== What is being asked ==
Set each line of the data down exactly, please.

---- Provided data

-- ==== Sys2Proof/Machine/Image.lean ====
section
/-! DEFINITION. Firmware images, slots and the boot pointer record (R553 to R557), and what the holder of an update session
passes on to its twin (R569). -/
namespace Sys2Proof.Machine

/-- SHAKE256 with 64 bytes of output, as a number. (Assumption 15 DESIGN CHOICE) -/
def shake64 (b : List Byte) : BitVec 512 := BitVec.ofNat 512 (ofLe (Config.shake256 b 64))

def dig (d : BitVec 512) : List Byte := leBytes 64 d.toNat

/-- The 1,024 bytes of an image header (R553). -/
def hdrFile (h : ImgHdr) : List Byte :=
  fitBytes 1024 (leBytes 4 h.magic ++ le1 h.fmtMinor ++ le1 h.fmtMajor ++ le2 h.part ++ le1 h.variantMask ++ le1 h.hwMin
    ++ le1 h.hwMax ++ le1 h.keyId ++ leBytes 4 h.fwVersion ++ leBytes 4 h.antiRollback ++ leBytes 4 h.bodyLength
    ++ le1 h.revokeMask ++ le1 h.ligMajor ++ le1 h.ligPrev ++ fitBytes 5 h.pad ++ dig h.bodyDigest ++ h.tail)

/-- ASCII OVLI as a little-endian number. -/
def hdrMagic : Nat := 0x494C564F

/-- The image digest of a header (R555). (Assumption 15 DESIGN CHOICE) -/
def hdrDigest (h : ImgHdr) : BitVec 512 := shake64 (hdrFile h)

def Boot.slot (b : Boot) (k : Nat) : Slot := b.slots.getD k ⟨0, none, []⟩
def Boot.onSlot (b : Boot) (k : Nat) (f : Slot → Slot) : Boot := { b with slots := upd b.slots k f }

/-- The digest of a slot's image, 0 for an empty one. -/
def Boot.digest (b : Boot) (k : Nat) : BitVec 512 :=
  match (b.slot k).hdr with
  | some h => if (b.slot k).st = 0 then 0 else hdrDigest h
  | none => 0

/-- The 160 bytes of the record in force (R556). -/
def Boot.record (b : Boot) : List Byte :=
  let w := fitBytes 156 (leBytes 8 b.seq ++ le1 b.current ++ le1 (b2n b.trial) ++ le1 (b.previous.getD 0xFF) ++ le1 b.trialFails
    ++ leBytes 4 b.antiRollback ++ dig b.curDigest ++ dig b.prevDigest ++ le1 b.revoked.toNat)
  w ++ leBytes 4 (crc32 w).toNat

/-- A new record is written to the other copy, under the next sequence number; the one in force so far is the older copy
then (R556). -/
def Boot.write (b : Boot) (f : Boot → Boot) : Boot := { f b with seq := b.seq + 1, older := b.record }

/-- The holder passes the header and its stamp on to its twin, whose own check is its answer: a twin that refuses leaves the
session to the holder alone, and the command completes with TWIN_NOT_UPDATED (R569). (Assumption 130 DEDUCED) -/
def Mod.passHeader (m : Mod) (h : ImgHdr) (stamp : Nat) : Mod × Nat :=
  let takes := Config.twinTakes m.freeCtr
  let m := { m.sendTwin 11 0 ((stamp : Int) :: (hdrFile h).map (fun (b : Byte) => (b.toNat : Int))) with freeCtr := m.freeCtr + 1 }
  (m.onFw (fun x => { x with pairSession := takes }), if takes then 0 else 0x0060)

/-- A session of the own port meets a pair that forms (R568): the header goes to the twin, and the earlier stamp decides; a
file that has begun stays with this module. -/
def Mod.passSession (m : Mod) (b : Boot) : Mod :=
  match m.fw.source, (m.fw.target.map b.slot).bind (fun x => x.hdr) with
  | 1, some h => if m.fw.offset ≤ 1024 then (m.passHeader h m.fw.acceptedAt).1
    else (m.passHeader h m.fw.acceptedAt).1.onFw (fun x => { x with pairSession := false })
  | _, _ => m

end Sys2Proof.Machine
end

--------

== Finished exercise ==
-- ==== Sys2Proof/Machine/Image.lean ====
section
/-! DEFINITION. Firmware images, slots and the boot pointer record (R553 to R557), and what the holder of an update session
passes on to its twin (R569). -/
namespace Sys2Proof.Machine

/-- SHAKE256 with 64 bytes of output, as a number. (Assumption 15 DESIGN CHOICE) -/
def shake64 (b : List Byte) : BitVec 512 := BitVec.ofNat 512 (ofLe (Config.shake256 b 64))

def dig (d : BitVec 512) : List Byte := leBytes 64 d.toNat

/-- The 1,024 bytes of an image header (R553). -/
def hdrFile (h : ImgHdr) : List Byte :=
  fitBytes 1024 (leBytes 4 h.magic ++ le1 h.fmtMinor ++ le1 h.fmtMajor ++ le2 h.part ++ le1 h.variantMask ++ le1 h.hwMin
    ++ le1 h.hwMax ++ le1 h.keyId ++ leBytes 4 h.fwVersion ++ leBytes 4 h.antiRollback ++ leBytes 4 h.bodyLength
    ++ le1 h.revokeMask ++ le1 h.ligMajor ++ le1 h.ligPrev ++ fitBytes 5 h.pad ++ dig h.bodyDigest ++ h.tail)

/-- ASCII OVLI as a little-endian number. -/
def hdrMagic : Nat := 0x494C564F

/-- The image digest of a header (R555). (Assumption 15 DESIGN CHOICE) -/
def hdrDigest (h : ImgHdr) : BitVec 512 := shake64 (hdrFile h)

def Boot.slot (b : Boot) (k : Nat) : Slot := b.slots.getD k ⟨0, none, []⟩
def Boot.onSlot (b : Boot) (k : Nat) (f : Slot → Slot) : Boot := { b with slots := upd b.slots k f }

/-- The digest of a slot's image, 0 for an empty one. -/
def Boot.digest (b : Boot) (k : Nat) : BitVec 512 :=
  match (b.slot k).hdr with
  | some h => if (b.slot k).st = 0 then 0 else hdrDigest h
  | none => 0

/-- The 160 bytes of the record in force (R556). -/
def Boot.record (b : Boot) : List Byte :=
  let w := fitBytes 156 (leBytes 8 b.seq ++ le1 b.current ++ le1 (b2n b.trial) ++ le1 (b.previous.getD 0xFF) ++ le1 b.trialFails
    ++ leBytes 4 b.antiRollback ++ dig b.curDigest ++ dig b.prevDigest ++ le1 b.revoked.toNat)
  w ++ leBytes 4 (crc32 w).toNat

/-- A new record is written to the other copy, under the next sequence number; the one in force so far is the older copy
then (R556). -/
def Boot.write (b : Boot) (f : Boot → Boot) : Boot := { f b with seq := b.seq + 1, older := b.record }

/-- The holder passes the header and its stamp on to its twin, whose own check is its answer: a twin that refuses leaves the
session to the holder alone, and the command completes with TWIN_NOT_UPDATED (R569). (Assumption 130 DEDUCED) -/
def Mod.passHeader (m : Mod) (h : ImgHdr) (stamp : Nat) : Mod × Nat :=
  let takes := Config.twinTakes m.freeCtr
  let m := { m.sendTwin 11 0 ((stamp : Int) :: (hdrFile h).map (fun (b : Byte) => (b.toNat : Int))) with freeCtr := m.freeCtr + 1 }
  (m.onFw (fun x => { x with pairSession := takes }), if takes then 0 else 0x0060)

/-- A session of the own port meets a pair that forms (R568): the header goes to the twin, and the earlier stamp decides; a
file that has begun stays with this module. -/
def Mod.passSession (m : Mod) (b : Boot) : Mod :=
  match m.fw.source, (m.fw.target.map b.slot).bind (fun x => x.hdr) with
  | 1, some h => if m.fw.offset ≤ 1024 then (m.passHeader h m.fw.acceptedAt).1
    else (m.passHeader h m.fw.acceptedAt).1.onFw (fun x => { x with pairSession := false })
  | _, _ => m

end Sys2Proof.Machine
end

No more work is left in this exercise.